Collapse ~5 drifted MEDIA-extraction regex/extension copies onto one curated _DELIVERY_MEDIA_EXTS frozenset + shared compiled regexes in gateway/platforms/base.py (used by extract_media, extract_local_files, the two run.py tool-dedup sites via a new tool_media_paths(), stream_consumer, and the dispatch strip). Broadens deliverable extensions (docs incl. .md/.html, uppercase, bold/quoted/spaced paths, dedup, GIS .kml/.kmz/.geojson/.gpx).

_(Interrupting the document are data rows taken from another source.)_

/-! ### Encoding and decoding (spec/30_encoding.md) -/

/-- R62, R64 to R68: a command decodes to an instruction exactly when it has that instruction's CMD and, if the
instruction reads ARG, that instruction's ARG. So decoding undoes encoding, no bit that is read is dropped, and the
ignored ARG changes nothing. -/
def Obligations.DecodeUndoesEncode : Prop :=
  ∀ (c : Command) (i : Instr),
    decode c = .ok i ↔ c.cmd = (encode i).cmd ∧ (i.readsArg = true → c.arg = (encode i).arg)

/-- R67: exactly nine CMD values are legal, whatever ARG is; every other one completes with ILLEGAL_COMMAND, RESULT = 0 and no
state change; and a legal CMD is answered so only for READ_REG of an unassigned number. -/
def Obligations.OnlyNineCommandsAreLegal : Prop :=
  (∀ (cmd : Byte) (arg : Word) (i : Instr), decode ⟨cmd, arg⟩ = .ok i ↔
    (cmd, i) ∈ ([(0x10, .addf1 arg), (0x11, .addf2 arg), (0x12, .addf4 arg), (0x20, .send), (0x30, .recv),
      (0x40, .extf1), (0x41, .extf2), (0x42, .extf4), (0x50, .rdreg arg)] : List (Byte × Instr))) ∧
  (∀ s : State, s.cmd ∉ ([0x10, 0x11, 0x12, 0x20, 0x30, 0x40, 0x41, 0x42, 0x50] : List Byte) → s.busy = true →
    blockStep s = .next { s with status := 8#4, result := 0, busy := false }) ∧
  (∀ (i : Instr) (s t : State), s.busy = true → exec i s = .next t → t.busy = false → t.status = 8#4 →
    ∃ arg, i = .rdreg arg ∧ 5 < arg.toNat % 256)

/-- R62, R64, R65, R67: which of the three reasons an illegal CMD is rejected for. The names are the model's own. -/
def Obligations.RejectionNamesTheField : Prop :=
  ∀ (cmd : Byte) (arg : Word),
    (decode ⟨cmd, arg⟩ = .error .reservedBits ↔ cmd.extractLsb' 2 2 ≠ 0#2) ∧
    (decode ⟨cmd, arg⟩ = .error .reservedFunc ↔
      cmd.extractLsb' 2 2 = 0#2 ∧ (cmd.extractLsb' 4 4 = 0#4 ∨ 6#4 ≤ cmd.extractLsb' 4 4)) ∧
    (decode ⟨cmd, arg⟩ = .error .reservedWidth ↔ cmd.extractLsb' 2 2 = 0#2 ∧
      ((cmd.extractLsb' 4 4 ∈ [1#4, 4#4] ∧ cmd.extractLsb' 0 2 = 3#2) ∨
        (cmd.extractLsb' 4 4 ∈ [2#4, 3#4, 5#4] ∧ cmd.extractLsb' 0 2 ≠ 0#2)))

/-- R61, R67: a few words of the opcode table, read by the decoder; the numbering of ARG above CMD is the model's choice (log
entry 7). -/
def Obligations.TableWordsDecode : Prop :=
  decodeTableWord 8 0x10 = some (.addf1 0) ∧ decodeTableWord 8 0x12 = some (.addf4 0) ∧
    decodeTableWord 8 0x20 = some .send ∧ decodeTableWord 8 0x30 = some .recv ∧
    decodeTableWord 8 0x41 = some .extf2 ∧ decodeTableWord 8 0x50 = some (.rdreg 0) ∧
    decodeTableWord 40 0x03E811 = some (.addf2 0x03E8) ∧ decodeTableWord 8 0x13 = none

/-! ### A step of the machine (spec/00_scope.md R13, spec/20_memory.md R54, spec/70_reset_and_hazards.md) -/

/-- R13, R54, R61, R67, R145: when a command is in progress and it is the block's turn (`BlockMoves`: no turn of the environment
is left, or the host waits with a command or a reset, or a `block` turn is taken), a step is the execution of the instruction
that the command decodes to, and ILLEGAL_COMMAND when it decodes to none. Whose turn it is: log entry 3. -/
def Obligations.StepRunsTheDecodedCommand : Prop :=
  ∀ s u : State, s.busy = true → BlockMoves s u →
    (∀ i : Instr, decode ⟨s.cmd, s.arg⟩ = .ok i → step s = exec i u) ∧
    ∀ e : DecodeError, decode ⟨s.cmd, s.arg⟩ = .error e →
      step s = .next { u with status := 8#4, result := 0, busy := false }

/-- A word placed as the next command is what the next step runs, from every state (log entry 7; STATUS and RESULT meanwhile:
log entry 19). -/
def Obligations.PlacedCommandRunsNext : Prop :=
  ∀ (s : State) (nbits w : Nat) (i : Instr), decodeTableWord nbits w = some i →
    step (s.withFetchWord nbits w) =
      exec i { s with cmd := BitVec.ofNat 8 (w % 2 ^ nbits), arg := BitVec.ofNat 32 (w % 2 ^ nbits / 2 ^ 8), busy := true }

/-- R46, R47, R148: an arriving byte joins TIN's tail, the output takes TOUT's head, and a block with no command does nothing.
The environment's turns are the listed ones, then those of the cycle again and again, or those of a free stream. That a turn is
one step, and where the turns come from, is the model's choice (log entries 3, 12 and 17). -/
def Obligations.EnvironmentMovesTheQueues : Prop :=
  (∀ (s u : State) (b : Byte), s.pending = some (.arrive b, u) → step s = .next { u with tin := s.tin ++ [b] }) ∧
  (∀ s u : State, s.pending = some (.consume, u) → step s = .next { u with tout := s.tout.tail }) ∧
  (∀ s : State, s.busy = false → s.pending = none → step s = .next s) ∧
  (∀ (s : State) (t : Turn) (rest : List Turn), s.script = t :: rest →
    s.pending = some (t, { s with script := rest })) ∧
  (∀ (s : State) (t : Turn) (rest : List Turn), s.script = [] → s.onward = .cycle (t :: rest) →
    s.pending = some (t, { s with script := rest })) ∧
  (∀ (s : State) (n k : Nat), s.script = [] → s.onward = .free n k →
    s.pending = some (Config.freeTurn n k, { s with onward := .free n (k + 1) })) ∧
  ∀ s : State, s.pending = none ↔ s.script = [] ∧ (s.onward = .quiet ∨ s.onward = .cycle [])

/-- R13, R57: the host issues one command at a time; while one is in progress no other takes its place, and when none is,
the next one issued takes CMD and ARG. The turns are log entry 3's; that CMD and ARG stay, and that STATUS and RESULT keep the
last response while a command is presented, is log entry 19's. -/
def Obligations.OneCommandAtATime : Prop :=
  ∀ s t : State, step s = .next t →
    (s.busy = true → t.cmd = s.cmd ∧ t.arg = s.arg) ∧
    (s.busy = false → ∀ c u, s.pending = some (.issue c, u) →
      t = { u with cmd := c.cmd, arg := c.arg, busy := true })

/-- R160, R161: a reset between two commands puts every register to its reset value and changes neither TIN nor TOUT, nor the
environment's turns still to come (log entries 2, 3 and 8). -/
def Obligations.ResetTurnClearsRegisters : Prop :=
  ∀ s u : State, s.busy = false → s.pending = some (.reset, u) →
    ∃ t, step s = .next t ∧ t.txLen = 0 ∧ t.rxIdx = 0 ∧ t.rxOvf = false ∧ t.rxLen = 0 ∧ t.extractPos = 0 ∧
      t.pktValid = false ∧ t.tin = s.tin ∧ t.tout = s.tout ∧ t.cfg = s.cfg ∧ t.script = u.script ∧
      t.onward = u.onward ∧ t.busy = false

/-- R29: the reset values, for every instance. -/
def Obligations.ResetValues : Prop :=
  ∀ cfg : Config, let s := State.resetOf cfg
    s.txLen = 0 ∧ s.rxIdx = 0 ∧ s.rxOvf = false ∧ s.rxLen = 0 ∧ s.extractPos = 0 ∧ s.pktValid = false

/-- R6, R8, R162: an instance exists exactly for 0 ≤ CAP ≤ 252, with the CAP and REV asked for and RXCAP = CAP + 2. -/
def Obligations.ConstructionChecksCapacity : Prop :=
  ∀ (cap : Nat) (rev : Bool),
    (cap ≤ 252 → ∃ c, Config.construct cap rev = some c ∧ c.capacity = cap ∧ c.rev = rev ∧ c.rxcap = cap + 2) ∧
    (252 < cap → Config.construct cap rev = none)

/-- R162, R50, R109: no step changes CAP or REV. -/
def Obligations.ConfigurationNeverChanges : Prop :=
  ∀ s t : State, step s = .next t → t.cfg = s.cfg

/-! ### The codec (spec/40_codec.md) -/

/-- R85: the four properties of Encode: the length, no zero before the terminator, the block-length bytes, the verbatim
bytes. -/
def Obligations.EncodeProperties : Prop :=
  ∀ raw : List Byte, raw.length ≤ 252 →
    (encodeFrame raw).length = raw.length + 2 ∧
    ((∀ j, j ≤ raw.length → (encodeFrame raw)[j]? ≠ some 0#8) ∧ (encodeFrame raw)[raw.length + 1]? = some 0#8) ∧
    (∀ p, IsMarker raw p → ∃ d, (encodeFrame raw)[p]? = some (BitVec.ofNat 8 d) ∧ 1 ≤ d ∧ d ≤ raw.length + 1 ∧
      (p + d = raw.length + 1 ∨ IsMarker raw (p + d)) ∧ ∀ q, p < q → q < p + d → ¬ IsMarker raw q) ∧
    (∀ j, 1 ≤ j → j ≤ raw.length → ¬ IsMarker raw j → (encodeFrame raw)[j]? = raw[j - 1]?)

/-- R86: the corner cases of Encode: the empty sequence, no zero, all zeros, the largest block-length byte, and the rule's
two examples. Beyond the 252 bytes of R83 the zero-free and the all-zero clause rest on the model's choice of a distance mod 256
(log entry 10). -/
def Obligations.EncodeCornerCases : Prop :=
  encodeFrame [] = [1#8, 0#8] ∧
  (∀ raw : List Byte, (∀ b ∈ raw, b ≠ 0#8) →
    encodeFrame raw = BitVec.ofNat 8 (raw.length + 1) :: (raw ++ [0#8])) ∧
  (∀ n, encodeFrame (List.replicate n 0#8) = List.replicate (n + 1) 1#8 ++ [0#8]) ∧
  (∀ raw : List Byte, raw.length = 252 → (∀ b ∈ raw, b ≠ 0#8) → (encodeFrame raw).head? = some 253#8) ∧
  (∀ (raw : List Byte) (p : Nat) (v : Byte), raw.length ≤ 252 → IsMarker raw p → (encodeFrame raw)[p]? = some v →
    v.toNat ≤ 253) ∧
  encodeFrame [0x00, 0x01, 0x00] = [0x01, 0x02, 0x01, 0x01, 0x00] ∧
  encodeFrame [0x11, 0x22, 0x00, 0x33] = [0x03, 0x11, 0x22, 0x02, 0x33, 0x00]

/-- R87, R88: Decode gives len(enc) - 2 bytes, and its first i bytes depend only on the first i + 1 bytes of the frame; so the
terminator is never read. -/
def Obligations.DecodeReadsLeftToRight : Prop :=
  (∀ enc : List Byte, 2 ≤ enc.length → (decodeFrame enc).length = enc.length - 2) ∧
  ∀ (enc enc' : List Byte) (i : Nat), i + 2 ≤ enc.length → i + 2 ≤ enc'.length →
    enc.take (i + 1) = enc'.take (i + 1) → (decodeFrame enc).take i = (decodeFrame enc').take i

/-- R26, R88: decoding in the buffer itself from left to right gives what decoding to a scratch buffer and copying back
gives. -/
def Obligations.InPlaceDecodeRefinesScratch : Prop :=
  ∀ (m : Memory) (e : Byte) (es : List Byte) (l : Nat), 2 ≤ l → m.readBytes 0 l = some (e :: es) →
    ∃ m', decodeInPlace e 1 (l - 2) m = some m' ∧
      ∀ a, m'.read a = (m.writeBytes 0 (decodeFrame (e :: es))).read a

/-- R91: the codec round trip. -/
def Obligations.DecodeOfEncodeReturnsRaw : Prop :=
  ∀ raw : List Byte, raw.length ≤ 252 → decodeFrame (encodeFrame raw) = raw

/-- R92: the well-formed frames of length n + 2 are exactly the images of the raw sequences of length n, and Encode undoes
Decode on them. -/
def Obligations.WellFormedFramesAreEncodings : Prop :=
  (∀ (f : List Byte) (n : Nat), n ≤ 252 →
    ((WellFormedFrame f ∧ f.length = n + 2) ↔ ∃ raw, raw.length = n ∧ encodeFrame raw = f)) ∧
  ∀ f : List Byte, WellFormedFrame f → encodeFrame (decodeFrame f) = f

/-! ### The checksum (spec/41_checksum.md) -/

/-- R100: the checksum is the sum mod 256, and does not depend on the order of the bytes. -/
def Obligations.ChecksumIsTheSum : Prop :=
  (∀ s : List Byte, (checksum s).toNat = (s.map BitVec.toNat).sum % 256) ∧
  ∀ s s' : List Byte, s.Perm s' → checksum s = checksum s'

/-- R102: Validate on a non-empty sequence compares the checksum of all but the last byte with the last byte. It is never asked
about the empty sequence: RECEIVE rejects a frame of fewer than 3 bytes, whatever it holds, and a longer one never decodes to the
empty sequence. -/
def Obligations.ValidateComparesTheLastByte : Prop :=
  (∀ (s : List Byte) (c : Byte), validate (s ++ [c]) = true ↔ checksum s = c) ∧
  (∀ (s : State) (rest : List Byte), s.tin = 0#8 :: rest → s.rxOvf = false → s.rxIdx.toNat + 1 < 3 →
    ∃ t, exec .recv s = .next t ∧ t.status = 3#4 ∧ t.result = 0 ∧ t.pktValid = false ∧ t.busy = false) ∧
  ∀ enc : List Byte, 3 ≤ enc.length → decodeFrame enc ≠ []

The curated set is the union of what extract_media and extract_local_files already delivered, so source/script/config exts (.py/.sh/.ts/.toml/.ini/.cfg/.log) — never in either list — stay excluded (delivering them outbound would be new behavior, and scripts/config often carry secrets).

⚠️ Behavior changes

Change Before After
MEDIA: literal matched loosely case-sensitive (MEDIA: only); extensions stay case-insensitive
Unknown-extension MEDIA: tags in streaming/dispatch display blindly hidden by a MEDIA:\s*\S+ strip left visible, identical to the non-streaming final text
Windows (C:\, C:/) / UNC (\\server\share) MEDIA: paths leaked verbatim into the message as plain text recognized + stripped from text; not delivered (fail-closed)

Security

  • validate_media_delivery_path's safe-roots / denylist / recency logic is unchanged except one additive fail-closed guard that rejects Windows/UNC paths — it only narrows, and closes a pre-existing native-Windows fail-open (the POSIX denylist matches nothing there).
  • Strictly narrowing-or-neutral on the prompt-injection exfiltration boundary; no ReDoS.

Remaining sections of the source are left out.